Material provided Start Marker
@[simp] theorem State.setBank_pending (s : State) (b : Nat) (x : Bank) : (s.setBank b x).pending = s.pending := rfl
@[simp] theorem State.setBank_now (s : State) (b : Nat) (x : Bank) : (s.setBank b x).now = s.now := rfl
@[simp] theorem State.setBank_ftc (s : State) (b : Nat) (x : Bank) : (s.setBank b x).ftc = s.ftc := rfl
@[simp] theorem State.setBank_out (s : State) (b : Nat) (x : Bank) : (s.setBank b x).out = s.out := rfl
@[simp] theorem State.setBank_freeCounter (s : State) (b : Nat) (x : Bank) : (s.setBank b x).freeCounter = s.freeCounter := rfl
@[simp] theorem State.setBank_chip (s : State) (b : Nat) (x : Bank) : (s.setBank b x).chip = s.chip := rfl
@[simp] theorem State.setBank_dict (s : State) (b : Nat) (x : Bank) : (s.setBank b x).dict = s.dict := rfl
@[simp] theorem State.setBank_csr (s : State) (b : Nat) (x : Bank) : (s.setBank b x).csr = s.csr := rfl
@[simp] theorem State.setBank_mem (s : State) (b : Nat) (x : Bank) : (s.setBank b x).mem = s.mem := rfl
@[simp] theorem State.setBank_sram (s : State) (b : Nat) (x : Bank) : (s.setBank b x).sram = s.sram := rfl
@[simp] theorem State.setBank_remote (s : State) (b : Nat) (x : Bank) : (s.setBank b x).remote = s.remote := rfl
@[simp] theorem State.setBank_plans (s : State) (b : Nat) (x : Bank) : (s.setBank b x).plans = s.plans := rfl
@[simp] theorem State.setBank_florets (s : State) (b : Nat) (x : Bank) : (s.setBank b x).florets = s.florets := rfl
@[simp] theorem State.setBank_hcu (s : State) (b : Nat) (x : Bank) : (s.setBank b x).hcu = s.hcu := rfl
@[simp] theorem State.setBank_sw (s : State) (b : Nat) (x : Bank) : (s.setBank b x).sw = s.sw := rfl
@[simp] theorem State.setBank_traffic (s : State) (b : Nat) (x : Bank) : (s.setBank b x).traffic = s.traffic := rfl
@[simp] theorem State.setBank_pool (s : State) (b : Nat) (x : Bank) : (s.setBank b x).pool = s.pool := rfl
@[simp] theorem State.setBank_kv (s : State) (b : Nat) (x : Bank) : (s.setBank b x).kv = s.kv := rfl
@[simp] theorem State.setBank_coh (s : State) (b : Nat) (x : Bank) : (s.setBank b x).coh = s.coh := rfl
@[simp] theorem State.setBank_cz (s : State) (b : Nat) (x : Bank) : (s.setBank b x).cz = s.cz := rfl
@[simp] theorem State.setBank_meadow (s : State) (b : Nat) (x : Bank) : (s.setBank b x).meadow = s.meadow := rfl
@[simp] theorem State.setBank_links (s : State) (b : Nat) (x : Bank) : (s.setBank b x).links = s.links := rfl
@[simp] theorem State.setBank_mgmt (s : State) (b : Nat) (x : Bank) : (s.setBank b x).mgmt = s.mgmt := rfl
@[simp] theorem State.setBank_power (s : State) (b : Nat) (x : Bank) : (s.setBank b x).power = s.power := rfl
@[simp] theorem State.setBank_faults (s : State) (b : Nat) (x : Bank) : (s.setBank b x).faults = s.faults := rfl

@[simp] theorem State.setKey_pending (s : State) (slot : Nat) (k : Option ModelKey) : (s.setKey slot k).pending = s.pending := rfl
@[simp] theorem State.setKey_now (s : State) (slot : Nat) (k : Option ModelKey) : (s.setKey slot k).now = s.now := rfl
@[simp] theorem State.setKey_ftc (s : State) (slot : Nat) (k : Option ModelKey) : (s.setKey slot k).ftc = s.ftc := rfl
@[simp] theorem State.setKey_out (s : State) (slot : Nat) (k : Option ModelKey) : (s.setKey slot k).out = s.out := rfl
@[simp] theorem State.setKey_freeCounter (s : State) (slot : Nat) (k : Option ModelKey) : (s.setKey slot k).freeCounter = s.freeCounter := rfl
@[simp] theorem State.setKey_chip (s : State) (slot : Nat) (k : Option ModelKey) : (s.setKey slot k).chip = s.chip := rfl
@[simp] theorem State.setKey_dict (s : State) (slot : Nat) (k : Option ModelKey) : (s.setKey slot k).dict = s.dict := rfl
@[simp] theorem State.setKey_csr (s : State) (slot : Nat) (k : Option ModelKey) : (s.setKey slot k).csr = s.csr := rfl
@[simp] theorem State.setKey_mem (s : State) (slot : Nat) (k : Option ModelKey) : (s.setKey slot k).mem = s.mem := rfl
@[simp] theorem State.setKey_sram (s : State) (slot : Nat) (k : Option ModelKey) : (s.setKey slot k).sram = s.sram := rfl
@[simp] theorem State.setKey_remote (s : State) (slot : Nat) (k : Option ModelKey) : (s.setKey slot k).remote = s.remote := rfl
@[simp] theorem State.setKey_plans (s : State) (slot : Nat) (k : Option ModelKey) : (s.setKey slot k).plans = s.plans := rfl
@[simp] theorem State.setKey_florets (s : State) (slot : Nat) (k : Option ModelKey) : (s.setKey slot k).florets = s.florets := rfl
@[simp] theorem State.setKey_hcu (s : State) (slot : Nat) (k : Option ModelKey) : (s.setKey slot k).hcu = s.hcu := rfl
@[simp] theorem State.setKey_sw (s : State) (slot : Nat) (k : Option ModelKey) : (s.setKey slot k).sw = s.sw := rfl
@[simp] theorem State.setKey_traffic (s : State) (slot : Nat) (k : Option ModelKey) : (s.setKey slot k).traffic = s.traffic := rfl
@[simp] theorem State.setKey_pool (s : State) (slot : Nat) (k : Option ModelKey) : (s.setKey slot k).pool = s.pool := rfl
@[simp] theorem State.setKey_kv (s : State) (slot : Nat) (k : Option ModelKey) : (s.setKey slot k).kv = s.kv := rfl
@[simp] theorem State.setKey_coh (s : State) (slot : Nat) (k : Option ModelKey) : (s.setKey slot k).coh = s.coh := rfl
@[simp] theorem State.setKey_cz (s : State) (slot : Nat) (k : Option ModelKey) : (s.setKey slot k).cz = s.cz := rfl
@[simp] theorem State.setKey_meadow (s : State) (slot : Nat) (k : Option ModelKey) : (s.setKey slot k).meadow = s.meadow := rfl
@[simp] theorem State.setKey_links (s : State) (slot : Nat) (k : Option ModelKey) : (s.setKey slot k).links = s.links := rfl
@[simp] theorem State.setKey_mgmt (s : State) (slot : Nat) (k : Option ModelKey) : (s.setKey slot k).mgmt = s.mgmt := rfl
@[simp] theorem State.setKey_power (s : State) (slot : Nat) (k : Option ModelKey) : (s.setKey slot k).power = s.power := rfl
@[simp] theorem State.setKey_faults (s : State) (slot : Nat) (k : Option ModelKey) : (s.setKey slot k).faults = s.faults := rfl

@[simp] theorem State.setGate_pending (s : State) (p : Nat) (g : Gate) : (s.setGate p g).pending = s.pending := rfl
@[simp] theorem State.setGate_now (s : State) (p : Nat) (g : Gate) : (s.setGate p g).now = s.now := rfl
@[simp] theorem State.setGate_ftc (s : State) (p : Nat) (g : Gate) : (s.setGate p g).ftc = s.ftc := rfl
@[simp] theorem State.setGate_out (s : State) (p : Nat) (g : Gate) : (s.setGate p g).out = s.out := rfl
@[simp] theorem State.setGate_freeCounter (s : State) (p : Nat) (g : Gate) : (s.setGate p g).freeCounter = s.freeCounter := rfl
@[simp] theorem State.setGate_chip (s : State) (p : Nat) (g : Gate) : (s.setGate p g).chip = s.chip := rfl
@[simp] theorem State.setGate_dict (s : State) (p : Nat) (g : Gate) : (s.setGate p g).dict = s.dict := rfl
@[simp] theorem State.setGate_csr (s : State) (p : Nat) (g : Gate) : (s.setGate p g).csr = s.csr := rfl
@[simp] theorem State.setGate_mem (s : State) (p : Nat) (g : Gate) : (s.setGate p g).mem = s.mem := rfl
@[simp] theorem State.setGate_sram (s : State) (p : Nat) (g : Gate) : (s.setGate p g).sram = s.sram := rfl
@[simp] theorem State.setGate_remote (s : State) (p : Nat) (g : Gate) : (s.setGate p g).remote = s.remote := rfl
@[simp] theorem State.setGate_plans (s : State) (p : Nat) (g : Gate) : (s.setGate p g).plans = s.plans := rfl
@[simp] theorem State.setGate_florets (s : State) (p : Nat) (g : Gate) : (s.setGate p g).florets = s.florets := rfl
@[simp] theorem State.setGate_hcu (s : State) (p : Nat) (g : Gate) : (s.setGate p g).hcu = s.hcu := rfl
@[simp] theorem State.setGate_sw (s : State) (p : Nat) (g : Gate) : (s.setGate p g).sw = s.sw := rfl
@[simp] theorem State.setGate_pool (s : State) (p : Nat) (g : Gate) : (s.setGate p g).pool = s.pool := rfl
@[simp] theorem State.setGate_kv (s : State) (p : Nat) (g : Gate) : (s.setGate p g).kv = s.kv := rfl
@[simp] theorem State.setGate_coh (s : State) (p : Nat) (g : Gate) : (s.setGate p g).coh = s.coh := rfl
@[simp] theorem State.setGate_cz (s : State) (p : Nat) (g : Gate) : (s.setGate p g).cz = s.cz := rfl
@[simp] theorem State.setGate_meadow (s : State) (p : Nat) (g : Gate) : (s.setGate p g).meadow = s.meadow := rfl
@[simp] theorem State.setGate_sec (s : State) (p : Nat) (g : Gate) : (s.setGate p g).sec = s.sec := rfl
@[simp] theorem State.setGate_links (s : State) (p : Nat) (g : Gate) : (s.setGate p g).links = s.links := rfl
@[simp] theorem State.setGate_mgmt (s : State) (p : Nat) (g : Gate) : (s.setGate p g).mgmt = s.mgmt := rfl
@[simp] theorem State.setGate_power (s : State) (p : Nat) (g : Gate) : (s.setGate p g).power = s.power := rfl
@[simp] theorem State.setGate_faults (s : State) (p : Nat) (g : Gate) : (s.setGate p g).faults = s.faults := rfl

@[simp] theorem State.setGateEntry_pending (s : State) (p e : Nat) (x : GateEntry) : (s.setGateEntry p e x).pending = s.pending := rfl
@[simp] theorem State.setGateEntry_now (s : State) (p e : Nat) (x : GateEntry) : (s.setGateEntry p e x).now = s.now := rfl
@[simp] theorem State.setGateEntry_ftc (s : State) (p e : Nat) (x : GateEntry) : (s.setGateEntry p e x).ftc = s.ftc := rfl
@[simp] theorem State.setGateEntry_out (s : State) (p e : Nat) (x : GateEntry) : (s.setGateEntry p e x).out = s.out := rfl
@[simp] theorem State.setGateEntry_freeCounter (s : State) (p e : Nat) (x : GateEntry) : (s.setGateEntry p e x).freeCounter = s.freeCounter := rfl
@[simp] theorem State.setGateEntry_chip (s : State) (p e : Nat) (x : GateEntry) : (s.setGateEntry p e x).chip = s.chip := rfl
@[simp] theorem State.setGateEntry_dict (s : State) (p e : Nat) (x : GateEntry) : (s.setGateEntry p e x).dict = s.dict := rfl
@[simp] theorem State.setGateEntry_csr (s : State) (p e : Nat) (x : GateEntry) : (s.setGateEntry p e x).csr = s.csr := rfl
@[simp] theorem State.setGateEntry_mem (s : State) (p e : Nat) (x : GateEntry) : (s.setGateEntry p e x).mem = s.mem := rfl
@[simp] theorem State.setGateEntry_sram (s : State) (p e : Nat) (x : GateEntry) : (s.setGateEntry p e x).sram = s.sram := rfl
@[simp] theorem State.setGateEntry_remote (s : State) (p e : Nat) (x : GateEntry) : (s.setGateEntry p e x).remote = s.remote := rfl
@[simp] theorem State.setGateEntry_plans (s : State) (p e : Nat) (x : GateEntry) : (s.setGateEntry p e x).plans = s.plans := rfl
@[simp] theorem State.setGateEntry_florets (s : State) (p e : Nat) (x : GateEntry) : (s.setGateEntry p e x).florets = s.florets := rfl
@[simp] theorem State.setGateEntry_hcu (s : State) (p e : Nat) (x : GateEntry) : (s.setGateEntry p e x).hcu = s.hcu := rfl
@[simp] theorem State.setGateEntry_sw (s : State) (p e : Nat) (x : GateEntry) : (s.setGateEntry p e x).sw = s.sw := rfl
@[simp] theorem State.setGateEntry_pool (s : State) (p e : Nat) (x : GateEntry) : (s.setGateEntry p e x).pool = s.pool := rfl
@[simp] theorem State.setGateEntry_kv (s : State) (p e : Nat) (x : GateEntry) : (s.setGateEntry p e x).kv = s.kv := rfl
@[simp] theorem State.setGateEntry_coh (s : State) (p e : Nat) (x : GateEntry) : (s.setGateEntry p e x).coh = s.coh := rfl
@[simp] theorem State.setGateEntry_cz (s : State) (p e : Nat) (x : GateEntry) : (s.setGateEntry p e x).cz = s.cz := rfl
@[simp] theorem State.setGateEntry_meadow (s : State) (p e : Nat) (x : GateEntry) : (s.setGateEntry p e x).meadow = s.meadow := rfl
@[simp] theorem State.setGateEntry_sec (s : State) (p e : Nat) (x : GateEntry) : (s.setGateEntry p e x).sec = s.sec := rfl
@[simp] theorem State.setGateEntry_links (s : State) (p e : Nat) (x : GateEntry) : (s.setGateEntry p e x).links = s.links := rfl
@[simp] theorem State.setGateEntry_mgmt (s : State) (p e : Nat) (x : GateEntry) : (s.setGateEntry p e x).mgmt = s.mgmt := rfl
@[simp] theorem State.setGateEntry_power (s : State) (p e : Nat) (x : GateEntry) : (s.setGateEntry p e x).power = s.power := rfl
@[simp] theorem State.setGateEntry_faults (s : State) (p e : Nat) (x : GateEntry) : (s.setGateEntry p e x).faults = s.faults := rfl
Material provided End Marker
## Problem to solve
Give back exactly the lines above starting at the line where "e x).plans = s.plans := rfl" appears and ending at the line where "x).sec = s.sec := rfl" appears, both included, with no other lines.

## Exercise solution
@[simp] theorem State.setGateEntry_plans (s : State) (p e : Nat) (x : GateEntry) : (s.setGateEntry p e x).plans = s.plans := rfl
@[simp] theorem State.setGateEntry_florets (s : State) (p e : Nat) (x : GateEntry) : (s.setGateEntry p e x).florets = s.florets := rfl
@[simp] theorem State.setGateEntry_hcu (s : State) (p e : Nat) (x : GateEntry) : (s.setGateEntry p e x).hcu = s.hcu := rfl
@[simp] theorem State.setGateEntry_sw (s : State) (p e : Nat) (x : GateEntry) : (s.setGateEntry p e x).sw = s.sw := rfl
@[simp] theorem State.setGateEntry_pool (s : State) (p e : Nat) (x : GateEntry) : (s.setGateEntry p e x).pool = s.pool := rfl
@[simp] theorem State.setGateEntry_kv (s : State) (p e : Nat) (x : GateEntry) : (s.setGateEntry p e x).kv = s.kv := rfl
@[simp] theorem State.setGateEntry_coh (s : State) (p e : Nat) (x : GateEntry) : (s.setGateEntry p e x).coh = s.coh := rfl
@[simp] theorem State.setGateEntry_cz (s : State) (p e : Nat) (x : GateEntry) : (s.setGateEntry p e x).cz = s.cz := rfl
@[simp] theorem State.setGateEntry_meadow (s : State) (p e : Nat) (x : GateEntry) : (s.setGateEntry p e x).meadow = s.meadow := rfl
@[simp] theorem State.setGateEntry_sec (s : State) (p e : Nat) (x : GateEntry) : (s.setGateEntry p e x).sec = s.sec := rfl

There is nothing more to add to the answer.